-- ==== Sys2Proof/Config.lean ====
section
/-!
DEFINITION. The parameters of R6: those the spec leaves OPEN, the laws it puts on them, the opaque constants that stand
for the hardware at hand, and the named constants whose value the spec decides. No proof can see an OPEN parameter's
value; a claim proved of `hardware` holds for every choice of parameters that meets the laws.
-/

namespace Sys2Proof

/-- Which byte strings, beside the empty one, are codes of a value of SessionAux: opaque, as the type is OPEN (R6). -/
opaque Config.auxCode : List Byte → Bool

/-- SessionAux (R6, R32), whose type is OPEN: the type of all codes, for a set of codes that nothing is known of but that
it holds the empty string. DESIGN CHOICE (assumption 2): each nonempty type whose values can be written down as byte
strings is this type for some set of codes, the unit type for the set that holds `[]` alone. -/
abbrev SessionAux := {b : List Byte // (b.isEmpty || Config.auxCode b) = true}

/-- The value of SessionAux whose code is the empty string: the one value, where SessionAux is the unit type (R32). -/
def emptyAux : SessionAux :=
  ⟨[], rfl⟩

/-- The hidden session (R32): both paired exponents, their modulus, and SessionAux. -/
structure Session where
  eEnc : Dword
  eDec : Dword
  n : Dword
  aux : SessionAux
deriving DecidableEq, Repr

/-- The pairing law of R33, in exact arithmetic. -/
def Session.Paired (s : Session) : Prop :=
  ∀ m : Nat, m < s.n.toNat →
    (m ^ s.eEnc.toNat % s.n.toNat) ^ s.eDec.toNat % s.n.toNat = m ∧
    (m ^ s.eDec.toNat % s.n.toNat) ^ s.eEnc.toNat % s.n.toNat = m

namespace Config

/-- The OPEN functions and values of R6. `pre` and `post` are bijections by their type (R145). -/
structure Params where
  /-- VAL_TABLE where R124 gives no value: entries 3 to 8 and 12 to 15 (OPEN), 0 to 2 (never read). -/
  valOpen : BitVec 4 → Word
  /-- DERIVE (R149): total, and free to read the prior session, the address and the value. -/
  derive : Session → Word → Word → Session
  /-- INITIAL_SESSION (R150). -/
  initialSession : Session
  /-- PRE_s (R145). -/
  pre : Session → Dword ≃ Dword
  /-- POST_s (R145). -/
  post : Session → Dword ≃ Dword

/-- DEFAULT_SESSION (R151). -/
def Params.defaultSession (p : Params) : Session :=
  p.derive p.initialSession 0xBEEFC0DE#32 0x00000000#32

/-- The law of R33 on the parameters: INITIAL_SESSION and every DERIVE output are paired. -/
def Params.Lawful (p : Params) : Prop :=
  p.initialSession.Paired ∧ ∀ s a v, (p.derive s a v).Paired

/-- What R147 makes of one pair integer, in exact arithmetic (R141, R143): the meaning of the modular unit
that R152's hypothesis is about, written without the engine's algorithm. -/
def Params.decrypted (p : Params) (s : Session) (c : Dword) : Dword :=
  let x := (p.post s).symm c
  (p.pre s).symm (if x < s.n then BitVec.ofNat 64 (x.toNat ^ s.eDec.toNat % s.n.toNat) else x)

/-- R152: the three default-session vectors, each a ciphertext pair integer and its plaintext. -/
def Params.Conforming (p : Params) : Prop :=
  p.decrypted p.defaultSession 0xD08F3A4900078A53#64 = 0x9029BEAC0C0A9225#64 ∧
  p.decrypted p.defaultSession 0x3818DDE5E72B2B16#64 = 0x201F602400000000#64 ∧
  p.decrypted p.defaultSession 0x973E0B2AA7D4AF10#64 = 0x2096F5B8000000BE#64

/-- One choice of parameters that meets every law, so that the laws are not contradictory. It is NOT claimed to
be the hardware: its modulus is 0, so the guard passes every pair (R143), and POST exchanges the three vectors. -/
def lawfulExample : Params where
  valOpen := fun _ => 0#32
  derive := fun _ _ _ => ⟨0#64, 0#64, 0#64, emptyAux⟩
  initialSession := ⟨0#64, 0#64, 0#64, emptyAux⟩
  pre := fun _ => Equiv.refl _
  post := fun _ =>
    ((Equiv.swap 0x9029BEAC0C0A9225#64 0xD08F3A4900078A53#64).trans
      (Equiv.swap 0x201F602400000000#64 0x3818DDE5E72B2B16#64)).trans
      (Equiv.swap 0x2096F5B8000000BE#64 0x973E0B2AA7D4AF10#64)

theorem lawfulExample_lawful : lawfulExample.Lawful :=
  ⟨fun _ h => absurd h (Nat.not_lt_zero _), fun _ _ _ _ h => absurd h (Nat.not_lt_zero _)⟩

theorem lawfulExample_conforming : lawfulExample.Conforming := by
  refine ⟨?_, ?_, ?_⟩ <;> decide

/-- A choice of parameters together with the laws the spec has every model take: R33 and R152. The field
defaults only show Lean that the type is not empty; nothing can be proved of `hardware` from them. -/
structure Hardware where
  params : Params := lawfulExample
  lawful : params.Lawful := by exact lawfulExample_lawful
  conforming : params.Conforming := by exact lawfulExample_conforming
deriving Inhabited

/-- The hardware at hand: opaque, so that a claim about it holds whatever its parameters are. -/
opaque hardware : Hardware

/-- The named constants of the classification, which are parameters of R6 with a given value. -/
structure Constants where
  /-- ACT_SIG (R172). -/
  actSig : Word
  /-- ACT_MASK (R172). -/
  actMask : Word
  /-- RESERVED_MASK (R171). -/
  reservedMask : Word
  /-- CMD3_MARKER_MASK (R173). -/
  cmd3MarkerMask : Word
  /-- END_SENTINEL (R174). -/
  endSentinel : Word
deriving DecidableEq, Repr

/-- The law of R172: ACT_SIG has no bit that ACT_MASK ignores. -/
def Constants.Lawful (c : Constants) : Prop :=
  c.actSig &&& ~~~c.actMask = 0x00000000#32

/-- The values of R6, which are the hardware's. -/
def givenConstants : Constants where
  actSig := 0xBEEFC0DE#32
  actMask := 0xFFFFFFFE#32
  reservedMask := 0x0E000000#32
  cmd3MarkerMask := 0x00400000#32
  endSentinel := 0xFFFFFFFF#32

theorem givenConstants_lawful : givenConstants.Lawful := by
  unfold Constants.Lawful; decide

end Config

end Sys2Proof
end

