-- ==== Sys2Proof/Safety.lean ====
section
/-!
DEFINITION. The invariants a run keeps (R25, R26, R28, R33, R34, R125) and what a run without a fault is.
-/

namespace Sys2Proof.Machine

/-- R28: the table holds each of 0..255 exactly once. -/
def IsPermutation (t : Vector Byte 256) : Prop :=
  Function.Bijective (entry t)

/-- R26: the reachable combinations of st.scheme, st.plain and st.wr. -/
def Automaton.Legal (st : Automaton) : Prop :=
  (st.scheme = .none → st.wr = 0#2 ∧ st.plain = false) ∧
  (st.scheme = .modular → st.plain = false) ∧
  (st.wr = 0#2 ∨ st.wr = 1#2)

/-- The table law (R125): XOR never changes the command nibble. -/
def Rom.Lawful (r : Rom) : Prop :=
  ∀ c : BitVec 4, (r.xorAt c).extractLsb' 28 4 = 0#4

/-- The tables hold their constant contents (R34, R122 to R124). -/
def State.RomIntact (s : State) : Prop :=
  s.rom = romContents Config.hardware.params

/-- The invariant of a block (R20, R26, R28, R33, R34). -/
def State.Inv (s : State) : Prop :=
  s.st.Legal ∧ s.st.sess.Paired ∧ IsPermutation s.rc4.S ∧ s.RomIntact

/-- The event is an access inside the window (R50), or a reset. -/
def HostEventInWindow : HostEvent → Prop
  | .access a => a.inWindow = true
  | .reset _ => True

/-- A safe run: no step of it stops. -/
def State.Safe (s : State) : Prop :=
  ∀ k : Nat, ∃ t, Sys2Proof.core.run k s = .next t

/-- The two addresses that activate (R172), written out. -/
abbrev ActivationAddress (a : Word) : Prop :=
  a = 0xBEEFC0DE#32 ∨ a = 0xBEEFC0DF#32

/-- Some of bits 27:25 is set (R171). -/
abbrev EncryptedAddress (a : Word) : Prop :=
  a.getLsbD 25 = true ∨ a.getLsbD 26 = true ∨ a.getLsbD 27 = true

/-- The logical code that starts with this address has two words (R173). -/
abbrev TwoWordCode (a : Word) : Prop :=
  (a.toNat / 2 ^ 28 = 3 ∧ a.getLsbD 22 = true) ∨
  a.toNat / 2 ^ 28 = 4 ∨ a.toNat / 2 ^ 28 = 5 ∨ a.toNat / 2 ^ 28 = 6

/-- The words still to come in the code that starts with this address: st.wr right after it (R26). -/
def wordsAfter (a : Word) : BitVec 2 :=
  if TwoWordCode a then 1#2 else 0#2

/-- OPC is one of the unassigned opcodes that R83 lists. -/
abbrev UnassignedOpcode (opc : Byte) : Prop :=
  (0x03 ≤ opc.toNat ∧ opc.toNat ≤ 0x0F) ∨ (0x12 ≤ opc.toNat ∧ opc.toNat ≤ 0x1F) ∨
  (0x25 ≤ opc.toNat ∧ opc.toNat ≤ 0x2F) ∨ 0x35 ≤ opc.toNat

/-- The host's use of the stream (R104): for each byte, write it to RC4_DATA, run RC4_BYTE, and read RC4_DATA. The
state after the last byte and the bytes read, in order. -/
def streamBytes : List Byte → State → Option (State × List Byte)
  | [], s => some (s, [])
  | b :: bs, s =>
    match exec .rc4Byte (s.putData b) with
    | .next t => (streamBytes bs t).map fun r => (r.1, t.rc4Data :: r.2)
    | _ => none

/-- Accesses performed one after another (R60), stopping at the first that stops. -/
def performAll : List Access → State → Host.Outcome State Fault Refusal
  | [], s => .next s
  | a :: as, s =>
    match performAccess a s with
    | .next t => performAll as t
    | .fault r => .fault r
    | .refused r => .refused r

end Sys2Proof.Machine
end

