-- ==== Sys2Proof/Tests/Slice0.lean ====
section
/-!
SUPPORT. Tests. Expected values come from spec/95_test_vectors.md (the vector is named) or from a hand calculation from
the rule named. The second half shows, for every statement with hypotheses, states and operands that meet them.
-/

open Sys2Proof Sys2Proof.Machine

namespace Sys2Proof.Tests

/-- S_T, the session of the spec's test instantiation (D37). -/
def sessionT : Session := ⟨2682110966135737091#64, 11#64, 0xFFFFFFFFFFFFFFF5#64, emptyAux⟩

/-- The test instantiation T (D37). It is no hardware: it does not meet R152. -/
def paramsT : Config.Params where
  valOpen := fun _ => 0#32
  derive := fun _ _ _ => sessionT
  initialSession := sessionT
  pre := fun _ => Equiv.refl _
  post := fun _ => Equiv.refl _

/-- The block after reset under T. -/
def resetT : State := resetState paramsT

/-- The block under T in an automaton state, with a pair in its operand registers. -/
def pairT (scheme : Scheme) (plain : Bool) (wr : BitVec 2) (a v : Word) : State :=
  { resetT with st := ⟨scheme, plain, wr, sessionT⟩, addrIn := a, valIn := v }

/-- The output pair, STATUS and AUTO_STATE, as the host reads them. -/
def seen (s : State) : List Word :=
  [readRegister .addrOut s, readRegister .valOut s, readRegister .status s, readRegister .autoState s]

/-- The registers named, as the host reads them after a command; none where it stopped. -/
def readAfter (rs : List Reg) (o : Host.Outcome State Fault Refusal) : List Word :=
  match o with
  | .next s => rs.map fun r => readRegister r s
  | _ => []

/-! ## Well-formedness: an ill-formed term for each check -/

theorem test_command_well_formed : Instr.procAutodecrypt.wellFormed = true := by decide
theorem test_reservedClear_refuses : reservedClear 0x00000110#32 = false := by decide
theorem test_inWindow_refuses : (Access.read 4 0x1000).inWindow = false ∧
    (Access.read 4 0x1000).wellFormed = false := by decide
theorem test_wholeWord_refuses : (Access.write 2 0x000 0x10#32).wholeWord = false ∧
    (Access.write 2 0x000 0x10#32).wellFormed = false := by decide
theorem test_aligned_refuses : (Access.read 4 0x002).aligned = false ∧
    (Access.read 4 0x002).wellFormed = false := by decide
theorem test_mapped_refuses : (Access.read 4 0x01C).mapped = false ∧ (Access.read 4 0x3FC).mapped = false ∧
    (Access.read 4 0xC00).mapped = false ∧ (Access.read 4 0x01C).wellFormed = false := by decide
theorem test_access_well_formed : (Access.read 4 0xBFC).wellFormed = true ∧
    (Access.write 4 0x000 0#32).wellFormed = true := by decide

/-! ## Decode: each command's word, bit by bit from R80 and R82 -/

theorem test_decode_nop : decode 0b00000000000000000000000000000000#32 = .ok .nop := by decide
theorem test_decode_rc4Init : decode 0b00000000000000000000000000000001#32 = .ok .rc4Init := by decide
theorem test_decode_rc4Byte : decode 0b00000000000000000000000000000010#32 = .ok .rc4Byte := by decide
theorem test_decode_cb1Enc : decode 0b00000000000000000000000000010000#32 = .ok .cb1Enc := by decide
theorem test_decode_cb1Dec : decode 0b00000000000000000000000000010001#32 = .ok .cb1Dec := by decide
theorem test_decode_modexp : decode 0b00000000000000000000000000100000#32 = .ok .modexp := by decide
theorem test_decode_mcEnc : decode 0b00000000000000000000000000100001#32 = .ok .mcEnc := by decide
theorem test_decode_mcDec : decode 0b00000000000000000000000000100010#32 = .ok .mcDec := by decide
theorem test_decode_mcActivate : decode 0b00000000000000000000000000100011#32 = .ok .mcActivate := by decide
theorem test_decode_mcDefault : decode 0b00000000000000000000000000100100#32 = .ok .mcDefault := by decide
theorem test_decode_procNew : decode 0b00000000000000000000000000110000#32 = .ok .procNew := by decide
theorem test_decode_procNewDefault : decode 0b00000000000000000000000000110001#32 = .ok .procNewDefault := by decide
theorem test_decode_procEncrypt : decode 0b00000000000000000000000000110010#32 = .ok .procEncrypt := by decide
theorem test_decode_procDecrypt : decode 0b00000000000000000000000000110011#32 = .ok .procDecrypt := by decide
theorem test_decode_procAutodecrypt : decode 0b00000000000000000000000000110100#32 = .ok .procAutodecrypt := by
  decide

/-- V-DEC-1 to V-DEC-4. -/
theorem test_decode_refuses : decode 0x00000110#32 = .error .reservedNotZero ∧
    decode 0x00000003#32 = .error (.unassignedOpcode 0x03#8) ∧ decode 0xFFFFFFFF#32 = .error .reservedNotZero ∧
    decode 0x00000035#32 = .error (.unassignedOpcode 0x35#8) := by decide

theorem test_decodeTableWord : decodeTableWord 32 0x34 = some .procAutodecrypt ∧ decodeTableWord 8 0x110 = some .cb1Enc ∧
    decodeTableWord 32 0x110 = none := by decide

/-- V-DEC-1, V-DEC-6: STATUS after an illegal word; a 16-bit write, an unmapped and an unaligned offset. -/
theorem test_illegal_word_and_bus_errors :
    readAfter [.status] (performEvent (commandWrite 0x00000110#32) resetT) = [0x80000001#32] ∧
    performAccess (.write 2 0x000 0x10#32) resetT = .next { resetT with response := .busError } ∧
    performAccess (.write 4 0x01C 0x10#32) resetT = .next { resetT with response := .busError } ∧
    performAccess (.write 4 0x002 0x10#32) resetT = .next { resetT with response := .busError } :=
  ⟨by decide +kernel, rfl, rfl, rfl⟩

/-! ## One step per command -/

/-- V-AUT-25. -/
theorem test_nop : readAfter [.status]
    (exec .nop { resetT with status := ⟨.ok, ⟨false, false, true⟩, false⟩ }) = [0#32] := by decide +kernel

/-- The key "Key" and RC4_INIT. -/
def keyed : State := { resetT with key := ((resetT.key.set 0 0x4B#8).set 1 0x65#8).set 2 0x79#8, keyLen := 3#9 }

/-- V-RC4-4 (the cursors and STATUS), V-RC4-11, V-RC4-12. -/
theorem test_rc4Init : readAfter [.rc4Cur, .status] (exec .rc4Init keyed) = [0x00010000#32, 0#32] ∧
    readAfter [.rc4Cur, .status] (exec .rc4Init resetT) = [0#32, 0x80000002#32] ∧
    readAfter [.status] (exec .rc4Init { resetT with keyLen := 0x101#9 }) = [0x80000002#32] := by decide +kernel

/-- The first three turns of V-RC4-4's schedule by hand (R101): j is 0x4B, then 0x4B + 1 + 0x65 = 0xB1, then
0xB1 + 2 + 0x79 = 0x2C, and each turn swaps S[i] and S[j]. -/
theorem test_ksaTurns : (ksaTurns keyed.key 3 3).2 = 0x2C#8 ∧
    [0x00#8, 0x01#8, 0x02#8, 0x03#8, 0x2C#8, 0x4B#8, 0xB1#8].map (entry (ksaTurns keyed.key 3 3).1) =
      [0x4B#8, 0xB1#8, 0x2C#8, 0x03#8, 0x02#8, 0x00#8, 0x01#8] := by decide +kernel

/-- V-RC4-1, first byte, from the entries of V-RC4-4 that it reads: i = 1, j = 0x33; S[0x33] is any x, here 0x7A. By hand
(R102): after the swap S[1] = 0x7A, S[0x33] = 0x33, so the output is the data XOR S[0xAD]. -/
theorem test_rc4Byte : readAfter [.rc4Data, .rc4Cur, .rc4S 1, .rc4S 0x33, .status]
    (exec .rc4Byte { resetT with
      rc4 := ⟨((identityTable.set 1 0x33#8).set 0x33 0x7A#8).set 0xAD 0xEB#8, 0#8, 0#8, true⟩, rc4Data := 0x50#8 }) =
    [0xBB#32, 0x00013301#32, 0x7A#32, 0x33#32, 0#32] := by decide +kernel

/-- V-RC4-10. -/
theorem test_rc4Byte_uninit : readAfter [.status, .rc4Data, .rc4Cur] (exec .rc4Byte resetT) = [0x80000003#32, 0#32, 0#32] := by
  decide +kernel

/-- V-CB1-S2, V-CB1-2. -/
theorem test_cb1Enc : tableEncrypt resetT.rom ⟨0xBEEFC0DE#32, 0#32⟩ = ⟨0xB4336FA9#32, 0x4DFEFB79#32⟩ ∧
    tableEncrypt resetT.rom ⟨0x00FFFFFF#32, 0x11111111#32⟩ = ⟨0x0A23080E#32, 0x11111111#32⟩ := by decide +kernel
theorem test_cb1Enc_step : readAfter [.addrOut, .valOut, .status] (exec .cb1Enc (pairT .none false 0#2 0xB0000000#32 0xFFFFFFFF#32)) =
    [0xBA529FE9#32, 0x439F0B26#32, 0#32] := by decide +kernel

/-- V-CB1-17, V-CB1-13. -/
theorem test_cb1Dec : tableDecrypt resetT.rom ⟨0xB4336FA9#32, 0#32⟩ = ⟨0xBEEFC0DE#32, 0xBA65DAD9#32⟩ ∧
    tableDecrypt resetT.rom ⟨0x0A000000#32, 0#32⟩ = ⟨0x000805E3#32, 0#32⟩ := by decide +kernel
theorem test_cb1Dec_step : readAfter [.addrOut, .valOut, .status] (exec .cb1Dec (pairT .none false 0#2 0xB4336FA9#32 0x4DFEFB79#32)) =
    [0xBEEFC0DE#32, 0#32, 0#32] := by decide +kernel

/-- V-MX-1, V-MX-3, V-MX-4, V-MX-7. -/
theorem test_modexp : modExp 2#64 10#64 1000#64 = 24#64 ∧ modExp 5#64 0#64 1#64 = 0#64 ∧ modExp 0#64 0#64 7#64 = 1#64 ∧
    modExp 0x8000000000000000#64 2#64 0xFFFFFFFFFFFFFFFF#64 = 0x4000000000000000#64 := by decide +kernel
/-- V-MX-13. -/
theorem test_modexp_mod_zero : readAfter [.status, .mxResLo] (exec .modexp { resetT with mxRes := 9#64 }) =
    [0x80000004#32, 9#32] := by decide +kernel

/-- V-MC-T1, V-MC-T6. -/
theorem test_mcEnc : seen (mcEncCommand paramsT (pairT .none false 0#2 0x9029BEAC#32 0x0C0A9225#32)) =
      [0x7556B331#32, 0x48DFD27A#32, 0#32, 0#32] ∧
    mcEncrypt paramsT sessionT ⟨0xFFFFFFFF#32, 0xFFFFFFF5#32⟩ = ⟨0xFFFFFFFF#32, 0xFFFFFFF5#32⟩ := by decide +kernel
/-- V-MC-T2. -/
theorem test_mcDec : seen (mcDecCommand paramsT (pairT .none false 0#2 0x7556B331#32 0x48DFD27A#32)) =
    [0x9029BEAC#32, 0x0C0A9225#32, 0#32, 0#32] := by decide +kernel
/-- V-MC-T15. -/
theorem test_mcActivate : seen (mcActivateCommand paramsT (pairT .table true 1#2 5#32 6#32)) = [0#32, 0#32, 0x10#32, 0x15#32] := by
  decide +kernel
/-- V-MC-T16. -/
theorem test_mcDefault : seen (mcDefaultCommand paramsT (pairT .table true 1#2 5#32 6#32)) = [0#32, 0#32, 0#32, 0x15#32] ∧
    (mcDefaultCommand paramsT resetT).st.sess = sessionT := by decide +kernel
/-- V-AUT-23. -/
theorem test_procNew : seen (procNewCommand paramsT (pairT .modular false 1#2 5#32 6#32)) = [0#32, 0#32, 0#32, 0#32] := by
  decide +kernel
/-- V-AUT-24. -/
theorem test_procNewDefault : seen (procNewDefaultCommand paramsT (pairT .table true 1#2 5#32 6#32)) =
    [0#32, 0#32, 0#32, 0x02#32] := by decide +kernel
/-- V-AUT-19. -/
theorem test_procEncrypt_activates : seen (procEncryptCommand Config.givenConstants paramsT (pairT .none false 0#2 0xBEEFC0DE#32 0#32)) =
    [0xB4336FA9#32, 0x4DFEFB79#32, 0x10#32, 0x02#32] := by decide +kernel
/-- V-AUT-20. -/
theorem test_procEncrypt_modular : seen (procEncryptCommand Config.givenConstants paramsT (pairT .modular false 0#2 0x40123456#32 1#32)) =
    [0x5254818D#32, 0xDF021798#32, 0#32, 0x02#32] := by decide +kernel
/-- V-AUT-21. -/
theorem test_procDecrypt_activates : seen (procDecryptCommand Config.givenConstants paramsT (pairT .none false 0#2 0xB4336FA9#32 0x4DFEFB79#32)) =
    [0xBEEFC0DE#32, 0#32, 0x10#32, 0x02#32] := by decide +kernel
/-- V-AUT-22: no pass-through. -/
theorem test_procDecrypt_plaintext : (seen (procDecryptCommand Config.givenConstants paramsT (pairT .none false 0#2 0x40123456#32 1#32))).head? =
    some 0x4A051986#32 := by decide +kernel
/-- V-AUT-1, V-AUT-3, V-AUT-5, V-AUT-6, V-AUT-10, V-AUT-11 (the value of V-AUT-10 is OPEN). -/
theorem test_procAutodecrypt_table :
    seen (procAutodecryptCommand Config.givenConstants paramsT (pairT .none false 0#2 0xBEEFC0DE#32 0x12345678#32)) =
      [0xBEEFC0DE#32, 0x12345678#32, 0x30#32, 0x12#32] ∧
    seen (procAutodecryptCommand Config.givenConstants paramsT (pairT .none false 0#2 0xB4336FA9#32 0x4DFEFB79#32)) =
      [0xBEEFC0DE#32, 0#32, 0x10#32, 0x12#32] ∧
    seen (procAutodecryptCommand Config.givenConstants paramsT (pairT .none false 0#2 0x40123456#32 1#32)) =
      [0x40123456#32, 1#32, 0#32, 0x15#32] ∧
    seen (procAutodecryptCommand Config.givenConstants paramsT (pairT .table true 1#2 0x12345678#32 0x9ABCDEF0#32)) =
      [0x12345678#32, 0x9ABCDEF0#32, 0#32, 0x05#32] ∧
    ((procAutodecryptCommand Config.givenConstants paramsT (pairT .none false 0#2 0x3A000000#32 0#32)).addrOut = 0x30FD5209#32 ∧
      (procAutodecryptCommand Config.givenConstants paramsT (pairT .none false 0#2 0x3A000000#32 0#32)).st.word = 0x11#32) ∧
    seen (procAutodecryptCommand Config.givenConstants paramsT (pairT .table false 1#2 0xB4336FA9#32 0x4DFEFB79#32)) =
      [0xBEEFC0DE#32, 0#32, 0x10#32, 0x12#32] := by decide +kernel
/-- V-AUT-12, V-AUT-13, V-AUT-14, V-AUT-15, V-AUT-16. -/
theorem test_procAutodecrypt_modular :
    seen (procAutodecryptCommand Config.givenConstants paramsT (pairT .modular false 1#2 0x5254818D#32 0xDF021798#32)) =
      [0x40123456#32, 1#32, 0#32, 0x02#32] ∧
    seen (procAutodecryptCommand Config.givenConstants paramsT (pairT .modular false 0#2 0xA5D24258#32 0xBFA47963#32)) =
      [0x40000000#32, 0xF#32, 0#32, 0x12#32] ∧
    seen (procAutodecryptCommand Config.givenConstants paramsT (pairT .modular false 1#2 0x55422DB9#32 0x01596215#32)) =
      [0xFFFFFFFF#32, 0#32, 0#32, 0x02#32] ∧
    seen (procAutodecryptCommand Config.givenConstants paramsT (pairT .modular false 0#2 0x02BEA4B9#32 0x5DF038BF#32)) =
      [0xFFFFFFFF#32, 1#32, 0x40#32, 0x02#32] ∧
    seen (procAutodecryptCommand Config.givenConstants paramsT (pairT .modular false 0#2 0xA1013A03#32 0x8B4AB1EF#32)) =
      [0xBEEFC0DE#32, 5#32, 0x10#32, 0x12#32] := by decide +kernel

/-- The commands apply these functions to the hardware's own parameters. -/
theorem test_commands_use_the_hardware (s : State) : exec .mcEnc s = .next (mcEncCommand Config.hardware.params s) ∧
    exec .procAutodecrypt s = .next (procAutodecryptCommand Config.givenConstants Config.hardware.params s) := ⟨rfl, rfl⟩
---*---
From the records above, repeat exactly the lines from the one with "ACT_MASK (R172). -/" through the one with "endSentinel := 0xFFFFFFFF#32", both included.

» RESPONSE FOR THIS EXERCISE
  /-- ACT_MASK (R172). -/
  actMask : Word
  /-- RESERVED_MASK (R171). -/
  reservedMask : Word
  /-- CMD3_MARKER_MASK (R173). -/
  cmd3MarkerMask : Word
  /-- END_SENTINEL (R174). -/
  endSentinel : Word
deriving DecidableEq, Repr

/-- The law of R172: ACT_SIG has no bit that ACT_MASK ignores. -/
def Constants.Lawful (c : Constants) : Prop :=
  c.actSig &&& ~~~c.actMask = 0x00000000#32

/-- The values of R6, which are the hardware's. -/
def givenConstants : Constants where
  actSig := 0xBEEFC0DE#32
  actMask := 0xFFFFFFFE#32
  reservedMask := 0x0E000000#32
  cmd3MarkerMask := 0x00400000#32
  endSentinel := 0xFFFFFFFF#32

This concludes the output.